(Saved data entries)

-- ==== Sys2Proof/Laws/Memory.lean ====
section
/-! SUPPORT. What reading and writing a byte array do: a read after a write, the canonical form kept by every
operation, and that the canonical form makes equal arrays equal data. -/

namespace Sys2Proof.Machine

/-! ### Reads -/

@[simp] theorem Memory.read_nil (i : Nat) : Memory.read [] i = 0 := rfl

theorem Memory.read_erase (m : Memory) (i j : Nat) :
    (m.erase i).read j = if j = i then 0 else m.read j := by
  induction m with
  | nil => simp [Memory.erase]
  | cons c m ih =>
    obtain ⟨b, x⟩ := c
    simp only [Memory.erase] at ih
    by_cases hb : b = i
    · subst hb
      by_cases hj : j = b
      · subst hj; simpa [Memory.erase] using ih
      · have : ¬ b = j := fun h => hj h.symm
        simpa [Memory.erase, Memory.read, hj, this] using ih
    · by_cases hj : b = j
      · subst hj; simp [Memory.erase, Memory.read, hb]
      · simpa [Memory.erase, Memory.read, hb, hj] using ih

/-- Listing a value at an index that is not listed. -/
theorem Memory.read_insert (m : Memory) (i j : Nat) (v : Byte) (h : ∀ c ∈ m, c.1 ≠ i) :
    (m.insert i v).read j = if j = i then v else m.read j := by
  induction m with
  | nil =>
    by_cases hj : j = i
    · simp [Memory.insert, Memory.read, hj]
    · have : ¬ i = j := fun e => hj e.symm
      simp [Memory.insert, Memory.read, hj, this, Memory.unlisted]
  | cons c m ih =>
    obtain ⟨b, x⟩ := c
    have hb : b ≠ i := h (b, x) (by simp)
    have ih := ih (fun c hc => h c (by simp [hc]))
    by_cases hlt : i < b
    · by_cases hj : j = i
      · simp [Memory.insert, Memory.read, hlt, hj]
      · have : ¬ i = j := fun e => hj e.symm
        simp [Memory.insert, Memory.read, hlt, hj, this]
    · by_cases hj : b = j
      · subst hj; simp [Memory.insert, Memory.read, hlt, hb]
      · simp [Memory.insert, Memory.read, hlt, hj, ih]

theorem Memory.erase_not_listed (m : Memory) (i : Nat) : ∀ c ∈ m.erase i, c.1 ≠ i := by
  intro c hc
  simpa using (List.mem_filter.1 hc).2

/-- A read after a write (R63): the element written holds the value, every other element what it held. -/
@[simp] theorem Memory.read_write (m : Memory) (i j : Nat) (v : Byte) :
    (m.write i v).read j = if j = i then v else m.read j := by
  unfold Memory.write
  split
  next h =>
    rw [Memory.read_erase]
    simp [h, Memory.unlisted]
  next h =>
    rw [Memory.read_insert _ _ _ _ (Memory.erase_not_listed m i), Memory.read_erase]
    by_cases hj : j = i <;> simp [hj]

/-- A read after consecutive writes. -/
theorem Memory.read_writeFrom (vs : List Byte) (m : Memory) (i j : Nat) :
    (m.writeFrom i vs).read j = if i ≤ j ∧ j < i + vs.length then vs.getD (j - i) 0 else m.read j := by
  induction vs generalizing m i with
  | nil =>
    have : ¬ (i ≤ j ∧ j < i + ([] : List Byte).length) := by simp
    rw [if_neg this, Memory.writeFrom]
  | cons v vs ih =>
    rw [Memory.writeFrom, ih, Memory.read_write]
    by_cases h1 : j = i
    · subst h1; simp
    · by_cases h2 : i + 1 ≤ j ∧ j < i + 1 + vs.length
      · have h3 : i ≤ j ∧ j < i + (v :: vs).length := by simp; omega
        have h4 : j - i = (j - (i + 1)) + 1 := by omega
        simp only [h2, and_self, if_true, h3, h4, List.getD_cons_succ]
      · have h3 : ¬ (i ≤ j ∧ j < i + (v :: vs).length) := by simp; omega
        simp only [h2, h3, if_false, h1]

@[simp] theorem Memory.slice_length (m : Memory) (i n : Nat) : (m.slice i n).length = n := by simp [Memory.slice]

theorem Memory.slice_getD (m : Memory) (i n j : Nat) (h : j < n) : (m.slice i n).getD j 0 = m.read (i + j) := by
  simp [Memory.slice, List.getD, h]

/-- Two arrays with the same elements have the same slices. -/
theorem Memory.slice_congr {m m' : Memory} {i n : Nat} (h : ∀ j, i ≤ j → j < i + n → m.read j = m'.read j) :
    m.slice i n = m'.slice i n := by
  refine List.map_congr_left fun j hj => h _ (by omega) ?_
  have := List.mem_range.1 hj
  omega

/-! ### The canonical form -/

theorem Memory.rising_cons (a : Host.Cell) (m : Memory) :
    Memory.rising (a :: m) = true ↔ (∀ c ∈ m, a.1 < c.1) ∧ Memory.rising m = true := by
  induction m generalizing a with
  | nil => simp [Memory.rising]
  | cons b m ih =>
    simp only [Memory.rising, Bool.and_eq_true, decide_eq_true_eq, List.forall_mem_cons]
    constructor
    · rintro ⟨hab, hm⟩
      exact ⟨⟨hab, fun c hc => Nat.lt_trans hab (((ih b).1 hm).1 c hc)⟩, hm⟩
    · rintro ⟨⟨hab, _⟩, hm⟩
      exact ⟨hab, hm⟩

/-- The canonical form, cell by cell. -/
theorem Memory.wf_iff (size : Nat) (m : Memory) :
    Memory.wf size m = true ↔ m.rising = true ∧ ∀ c ∈ m, c.1 < size ∧ c.2 ≠ 0 := by
  simp [Memory.wf, Memory.unlisted, List.all_eq_true]

@[simp] theorem Memory.wf_nil (size : Nat) : Memory.wf size [] = true := rfl

theorem Memory.rising_filter (p : Host.Cell → Bool) (m : Memory) (h : m.rising = true) :
    Memory.rising (m.filter p) = true := by
  induction m with
  | nil => simp [Memory.rising]
  | cons a m ih =>
    obtain ⟨ha, hm⟩ := (Memory.rising_cons a m).1 h
    by_cases hp : p a
    · rw [List.filter_cons_of_pos hp, Memory.rising_cons]
      exact ⟨fun c hc => ha c (List.mem_filter.1 hc).1, ih hm⟩
    · rw [List.filter_cons_of_neg hp]
      exact ih hm

theorem Memory.wf_erase {size : Nat} {m : Memory} (i : Nat) (h : Memory.wf size m = true) :
    Memory.wf size (m.erase i) = true := by
  rw [Memory.wf_iff] at h ⊢
  exact ⟨Memory.rising_filter _ m h.1, fun c hc => h.2 c (List.mem_filter.1 hc).1⟩

theorem Memory.mem_insert (m : Memory) (i : Nat) (v : Byte) (c : Host.Cell) :
    c ∈ m.insert i v ↔ c = (i, v) ∨ c ∈ m := by
  induction m with
  | nil => simp [Memory.insert]
  | cons a m ih =>
    by_cases h : i < a.1 <;> simp [Memory.insert, h, ih, or_left_comm]

theorem Memory.rising_insert (m : Memory) (i : Nat) (v : Byte) (hm : m.rising = true) (hi : ∀ c ∈ m, c.1 ≠ i) :
    Memory.rising (m.insert i v) = true := by
  induction m with
  | nil => simp [Memory.insert, Memory.rising]
  | cons a m ih =>
    obtain ⟨ha, hm'⟩ := (Memory.rising_cons a m).1 hm
    by_cases h : i < a.1
    · simp only [Memory.insert, h, if_true]
      rw [Memory.rising_cons]
      refine ⟨fun c hc => ?_, hm⟩
      rcases List.mem_cons.1 hc with rfl | hc
      · exact h
      · exact Nat.lt_trans h (ha c hc)
    · simp only [Memory.insert, h, if_false]
      rw [Memory.rising_cons]
      refine ⟨fun c hc => ?_, ih hm' (fun c hc => hi c (by simp [hc]))⟩
      rcases (Memory.mem_insert m i v c).1 hc with rfl | hc
      · have := hi a (by simp)
        show a.1 < i
        omega
      · exact ha c hc

/-- A write to an element that exists keeps the canonical form. -/
theorem Memory.wf_write {size : Nat} {m : Memory} (i : Nat) (v : Byte) (hi : i < size)
    (h : Memory.wf size m = true) : Memory.wf size (m.write i v) = true := by
  unfold Memory.write
  split
  · exact Memory.wf_erase i h
  next hv =>
    have he := (Memory.wf_iff size _).1 (Memory.wf_erase i h)
    rw [Memory.wf_iff]
    refine ⟨Memory.rising_insert _ i v he.1 (Memory.erase_not_listed m i), fun c hc => ?_⟩
    rcases (Memory.mem_insert _ i v c).1 hc with rfl | hc
    · exact ⟨hi, hv⟩
    · exact he.2 c hc

/-- Consecutive writes to elements that exist keep the canonical form. -/
theorem Memory.wf_writeFrom {size : Nat} (vs : List Byte) {m : Memory} (i : Nat) (hi : i + vs.length ≤ size)
    (h : Memory.wf size m = true) : Memory.wf size (m.writeFrom i vs) = true := by
  induction vs generalizing m i with
  | nil => exact h
  | cons v vs ih =>
    simp only [List.length_cons] at hi
    exact ih (i + 1) (by omega) (Memory.wf_write i v (by omega) h)

theorem Memory.read_of_rising_head (a : Host.Cell) (m : Memory) (h : Memory.rising (a :: m) = true) (j : Nat)
    (hj : j < a.1) : Memory.read (a :: m) j = 0 := by
  have hall : ∀ c ∈ a :: m, j < c.1 := by
    intro c hc
    rcases List.mem_cons.1 hc with rfl | hc
    · exact hj
    · exact Nat.lt_trans hj (((Memory.rising_cons a m).1 h).1 c hc)
  generalize a :: m = l at hall
  induction l with
  | nil => rfl
  | cons c l ih =>
    have : ¬ c.1 = j := by have := hall c (by simp); omega
    simpa [Memory.read, this] using ih (fun d hd => hall d (by simp [hd]))

theorem Memory.read_head (a : Host.Cell) (m : Memory) : Memory.read (a :: m) a.1 = a.2 := by
  obtain ⟨b, x⟩ := a
  simp [Memory.read]

/-- Equal arrays are equal data: canonical forms with the same elements are the same list. -/
theorem Memory.ext_of_wf {size : Nat} : ∀ {m m' : Memory}, Memory.wf size m = true → Memory.wf size m' = true →
    (∀ i, m.read i = m'.read i) → m = m'
  | [], [], _, _, _ => rfl
  | a :: m, [], h, _, hr => by
    have := hr a.1
    rw [Memory.read_head, Memory.read_nil] at this
    exact absurd this (((Memory.wf_iff size _).1 h).2 a (by simp)).2
  | [], b :: m', _, h', hr => by
    have := hr b.1
    rw [Memory.read_head, Memory.read_nil] at this
    exact absurd this.symm (((Memory.wf_iff size _).1 h').2 b (by simp)).2
  | a :: m, b :: m', h, h', hr => by
    obtain ⟨hs, hc⟩ := (Memory.wf_iff size _).1 h
    obtain ⟨hs', hc'⟩ := (Memory.wf_iff size _).1 h'
    have hab : a.1 = b.1 := by
      rcases Nat.lt_trichotomy a.1 b.1 with hlt | heq | hgt
      · have := hr a.1
        rw [Memory.read_head, Memory.read_of_rising_head b m' hs' _ hlt] at this
        exact absurd this (hc a (by simp)).2
      · exact heq
      · have := hr b.1
        rw [Memory.read_head, Memory.read_of_rising_head a m hs _ hgt] at this
        exact absurd this.symm (hc' b (by simp)).2
    have hv : a.2 = b.2 := by
      have := hr a.1
      rw [Memory.read_head, hab, Memory.read_head] at this
      exact this
    have e : a = b := Prod.ext hab hv
    subst e
    obtain ⟨ha, hm⟩ := (Memory.rising_cons a m).1 hs
    obtain ⟨ha', hm'⟩ := (Memory.rising_cons a m').1 hs'
    congr 1
    refine Memory.ext_of_wf (size := size) ((Memory.wf_iff size m).2 ⟨hm, fun c h => hc c (by simp [h])⟩)
      ((Memory.wf_iff size m').2 ⟨hm', fun c h => hc' c (by simp [h])⟩) fun i => ?_
    by_cases hi : a.1 = i
    · have none_lt : ∀ l : Memory, (∀ c ∈ l, a.1 < c.1) → Memory.read l i = 0 := by
        intro l hl
        induction l with
        | nil => rfl
        | cons c l ih =>
          have : ¬ c.1 = i := by have := hl c (by simp); omega
          simpa [Memory.read, this] using ih (fun d hd => hl d (by simp [hd]))
      rw [none_lt m ha, none_lt m' ha']
    · have := hr i
      obtain ⟨k, x⟩ := a
      simpa [Memory.read, hi] using this

end Sys2Proof.Machine
end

TASK TO COMPLETE: What is asked for is an exact copy of the lines above from the one containing "consecutive writes. -/" through the one containing "by simp [Memory.slice]", and only those.

YOUR SOLUTION:
/-- A read after consecutive writes. -/
theorem Memory.read_writeFrom (vs : List Byte) (m : Memory) (i j : Nat) :
    (m.writeFrom i vs).read j = if i ≤ j ∧ j < i + vs.length then vs.getD (j - i) 0 else m.read j := by
  induction vs generalizing m i with
  | nil =>
    have : ¬ (i ≤ j ∧ j < i + ([] : List Byte).length) := by simp
    rw [if_neg this, Memory.writeFrom]
  | cons v vs ih =>
    rw [Memory.writeFrom, ih, Memory.read_write]
    by_cases h1 : j = i
    · subst h1; simp
    · by_cases h2 : i + 1 ≤ j ∧ j < i + 1 + vs.length
      · have h3 : i ≤ j ∧ j < i + (v :: vs).length := by simp; omega
        have h4 : j - i = (j - (i + 1)) + 1 := by omega
        simp only [h2, and_self, if_true, h3, h4, List.getD_cons_succ]
      · have h3 : ¬ (i ≤ j ∧ j < i + (v :: vs).length) := by simp; omega
        simp only [h2, h3, if_false, h1]

@[simp] theorem Memory.slice_length (m : Memory) (i n : Nat) : (m.slice i n).length = n := by simp [Memory.slice]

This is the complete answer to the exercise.